Great comment. Comparing to others, chasing more, fear of loss of identity, ego, it becomes more psychological than financial at these levels.

Dan
Dan
1 month ago

its a double edged sword, the pursuit of more.

I have a coworker in his early 60s that shared they have $40m and yet he continues to grind it out. To me that was crazy, but it’s what he wants to do.

we are well past $10m, and blessed to be involved in AI. It’s hard to stop when the money is so good, even though I have long passed my FIRE goals. I hope for a downturn sometimes, if only to give me a push.

as good as we are doing, we have friends that are even more fortunate. It’s work to keep perspective.
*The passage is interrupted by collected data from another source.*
-- ==== Sys2Proof/Machine/RuleVm.lean ====
section
/-!
DEFINITION. Sys2Proof/Machine/RuleVm.lean: the rule-program machine (chapter 04): image checks (R131, R143), the 24 opcodes
(R132 to R135), the worst-case count (R138) and the run of one row (R129, R137, R142).
-/
namespace Sys2Proof.Machine

/-! ## Fields of an instruction word (R132) -/
def opOf (w : W32) : Nat := bits w 31 26
def xdOf (w : W32) : Nat := bits w 25 22
def xaOf (w : W32) : Nat := bits w 21 18
def xbOf (w : W32) : Nat := bits w 17 14
def condOf (w : W32) : Nat := bits w 25 23
def tgtOf (w : W32) : Nat := bits w 5 0

/-- Saturation to 64 bits (R135). -/
def sat64 (v : Int) : Int := clampI (-9223372036854775808) 9223372036854775807 v

/-- Cycles of an opcode (R133). -/
def cyclesOf (op : Nat) : Nat :=
  if op ≤ 2 then 2 else if op = 3 then 4 else if op = 9 then 3 else if op = 0x0A then 20 else if op = 0x0B then 24
  else if 0x13 ≤ op then 2 else 1

/-- Is a FIELD selector listed (R136)? -/
def fieldOk (f : Nat) : Bool := f ≤ 0x0B || (0x10 ≤ f && f ≤ 0x18) || (0x20 ≤ f && f ≤ 0x26) || (0x30 ≤ f && f ≤ 0x3B)

/-- Are the reserved bits of an instruction zero (R132)? -/
def reservedOk (w : W32) : Bool :=
  let op := opOf w
  if op = 0 then bits w 25 0 = 0
  else if op ≤ 2 then bits w 25 8 = 0
  else if op = 3 then bits w 21 6 = 0
  else if op = 4 then bits w 21 4 = 0
  else if op = 5 then bits w 21 16 = 0
  else if op = 6 || op = 0x0E then bits w 17 0 = 0
  else if op ≤ 0x10 then bits w 13 0 = 0
  else if op ≤ 0x12 then bits w 17 6 = 0
  else if op = 0x13 then bits w 25 6 = 0
  else if op = 0x14 then bits w 22 22 = 0 && bits w 13 6 = 0
  else if op = 0x15 then bits w 22 22 = 0 && bits w 7 6 = 0
  else if op = 0x16 then bits w 25 14 = 0 && bits w 7 6 = 0
  else bits w 25 22 = 0 && bits w 17 14 = 0 && bits w 7 6 = 0

/-- The checks of one instruction in the order of R143: 0 when all pass. -/
def checkInstr (nConst n i : Nat) (w : W32) : Nat :=
  let op := opOf w
  if 0x17 < op then 0x04
  else if !reservedOk w then 0x05
  else if 0x13 ≤ op && (tgtOf w ≤ i || n - 1 < tgtOf w) then 0x06
  else if (op = 3 && !fieldOk (tgtOf w)) || (op = 0x16 && !fieldOk (bits w 13 8)) then 0x08
  else if op = 4 && nConst ≤ bits w 3 0 then 0x09
  else if (op = 0x14 || op = 0x15) && 6 ≤ condOf w then 0x0A
  else if (op = 1 || op = 2) && (bits w 7 0 = 0 || 0xF0 ≤ bits w 7 0) then 0x0B
  else 0

/-- The first instruction that fails, with its code. -/
def checkCode (nConst n : Nat) : Nat → List W32 → Option (Nat × Nat)
  | _, [] => none
  | i, w :: t => match checkInstr nConst n i w with
    | 0 => checkCode nConst n (i + 1) t
    | c => some (c, i)

/-- Split bytes into 32-bit words. -/
def words4 : List Byte → List W32
  | a :: b :: c :: d :: t => BitVec.ofNat 32 (beVal [a, b, c, d]) :: words4 t
  | _ => []

/-- Split bytes into signed 64-bit values. -/
def ints8 : Nat → List Byte → List Int
  | 0, _ => []
  | n + 1, l => sext 64 (beVal (l.take 8)) :: ints8 n (l.drop 8)

/-- Worst-case count from each instruction on, last first (R138): the list holds the counts of instructions i, i + 1, … -/
def wccFrom : Nat → List W32 → List Nat
  | _, [] => []
  | i, w :: t =>
    let later := wccFrom (i + 1) t
    let next := later.headD 0
    let target := later.getD (tgtOf w - i - 1) 0
    let op := opOf w
    (cyclesOf op + (if op ≤ 2 then 0 else if op = 0x13 then target else if 0x14 ≤ op then max next target else next)) :: later

/-- Worst-case count of a program, entry included (R138). -/
def wccOf (code : List W32) : Nat := 32 + (wccFrom 0 code).headD 0

/-- Checks 0x01 to 0x0B of R143 on an image: the code and the failing instruction, or the program. -/
def checkImage (img : List Byte) : (Nat × Nat) ⊕ RuleProg :=
  let at_ (o n : Nat) : Nat := beVal ((img.drop o).take n)
  let setId := at_ 0 2
  let nI := at_ 3 1
  let nK := at_ 4 1
  if setId = 0 || 255 < setId then .inl (0x01, 0)
  else if at_ 2 1 ≠ 1 then .inl (0x02, 0)
  else if nI = 0 || 64 < nI || 16 < nK || img.length ≠ 32 + 8 * nK + 4 * nI then .inl (0x03, 0)
  else if at_ 5 1 / 4 ≠ 0 || at_ 6 2 ≠ 0 || at_ 12 4 ≠ 0 then .inl (0x05, 0)
  else
    let code := words4 (img.drop (32 + 8 * nK))
    match checkCode nK nI 0 code with
    | some e => .inl e
    | none =>
      if 2 < opOf (code.getLastD 0) then .inl (0x07, nI - 1)
      else .inr ⟨setId, at_ 5 1 % 4, BitVec.ofNat 32 (at_ 8 4), ints8 nK (img.drop 32), code, img, wccOf code⟩

/-! ## Running a row -/

/-- Verdict of a program run (R140, R142). -/
inductive Verdict where
  | pass
  | flag (code : Nat)
  | hold (code : Nat)
  | fault (index : Nat)
  deriving DecidableEq, Repr

/-- A signed comparison (R134). -/
def condHolds (c : Nat) (a b : Int) : Bool :=
  match c with
  | 0 => a == b | 1 => a != b | 2 => decide (a < b) | 3 => decide (a ≤ b) | 4 => decide (b < a) | _ => decide (b ≤ a)

/-- The working registers. -/
abbrev Regs16 := List Int

def rx (r : Regs16) (i : Nat) : Int := r.getD i 0

/-- An input: its value and whether it is absent; an absent one loads zero (R136, R137). -/
abbrev Inputs := Nat → Option Int

/-- The value a register instruction gives XD; none: a zero divisor (R133, R135). -/
def aluOf (w : W32) (consts : List Int) (inp : Inputs) (r : Regs16) : Option Int :=
  let a := rx r (xaOf w)
  let b := rx r (xbOf w)
  match opOf w with
  | 0x03 => some ((inp (tgtOf w)).getD 0)
  | 0x04 => some (consts.getD (bits w 3 0) 0)
  | 0x05 => some (sext 16 (bits w 15 0))
  | 0x06 => some a
  | 0x07 => some (sat64 (a + b))
  | 0x08 => some (sat64 (a - b))
  | 0x09 => some (sat64 (a * b))
  | 0x0A => if b = 0 then none else some (sat64 (Int.tdiv a b))
  | 0x0B => if b = 0 then none else some (sat64 (Int.tdiv (rx r (xdOf w) * a) b))
  | 0x0C => some (min a b)
  | 0x0D => some (max a b)
  | 0x0E => some (sat64 (if a < 0 then -a else a))
  | 0x0F => some (BitVec.ofInt 64 a &&& BitVec.ofInt 64 b).toInt
  | 0x10 => some (BitVec.ofInt 64 a ||| BitVec.ofInt 64 b).toInt
  | 0x11 => some (BitVec.ofInt 64 a <<< tgtOf w).toInt
  | 0x12 => some ((BitVec.ofInt 64 a).sshiftRight (tgtOf w)).toInt
  | _ => some 0

/-- Is the branch taken? -/
def taken (w : W32) (inp : Inputs) (r : Regs16) : Bool :=
  let a := rx r (xaOf w)
  match opOf w with
  | 0x13 => true
  | 0x14 => condHolds (condOf w) a (rx r (xbOf w))
  | 0x15 => condHolds (condOf w) a (sext 10 (bits w 17 8))
  | 0x16 => (inp (bits w 13 8)).isNone
  | _ => (BitVec.ofInt 64 a).getLsbD (bits w 13 8)

/-- Run from instruction `i`, the code from there on as the list, `skip` instructions to pass over before the next runs; the
cycles spent come with the verdict. Every branch goes forward, so one pass over the list is a whole run (R143). -/
def runFrom (consts : List Int) (inp : Inputs) : List W32 → Nat → Nat → Regs16 → Nat → Verdict × Nat
  | [], _, _, _, c => (.pass, c)
  | w :: t, i, skip, r, c =>
    match skip with
    | k + 1 => runFrom consts inp t (i + 1) k r c
    | 0 =>
      let op := opOf w
      let c := c + cyclesOf op
      if op = 0 then (.pass, c)
      else if op = 1 then (.flag (bits w 7 0), c)
      else if op = 2 then (.hold (bits w 7 0), c)
      else if 0x13 ≤ op then
        if taken w inp r then runFrom consts inp t (i + 1) (tgtOf w - i - 1) r c else runFrom consts inp t (i + 1) 0 r c
      else match aluOf w consts inp r with
        | none => (.fault i, c)
        | some v => runFrom consts inp t (i + 1) 0 (r.set (xdOf w) v) c

/-- One row through a program: sixteen zero registers, 32 cycles of entry (R131, R138). -/
def runProg (p : RuleProg) (inp : Inputs) : Verdict × Nat := runFrom p.consts inp p.code 0 0 (List.replicate 16 0) 32

end Sys2Proof.Machine
end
i think the solution is moving. We are in the Bay Area and while it’s been a great place to live the endless competition and workaholic tendencies are not conducive to a FIRE mindset. It’s a great place to gain FI, not so great to enjoy RE.

FarLess
FarLess
1 month ago
Reply to  Dan

Sometimes I think the only people that read this blog are the top .01%, or those that pretend to be. I’m thankful for this blog because it pushed me to save and invest, so my families finances are in the top 10%. Nowhere near the levels of most of this blog’s readers. Only if I had made a couple clicks of the mouse differently 5 years ago and invested more in Carvana, NVDA and Tesla I’d be in the same echelon. My wife and I plan to retire early, by selling our big city home and moving to a lower cost of living place. We never really developed deep roots in the city and both came from humble beginnings. We have an only child, so we don’t have to split up visiting and ideally move close to where she settles down later in life. I really want to garden, exercise more and have a few dogs to take care of.. live a simple existence. Don’t need $10 million for that.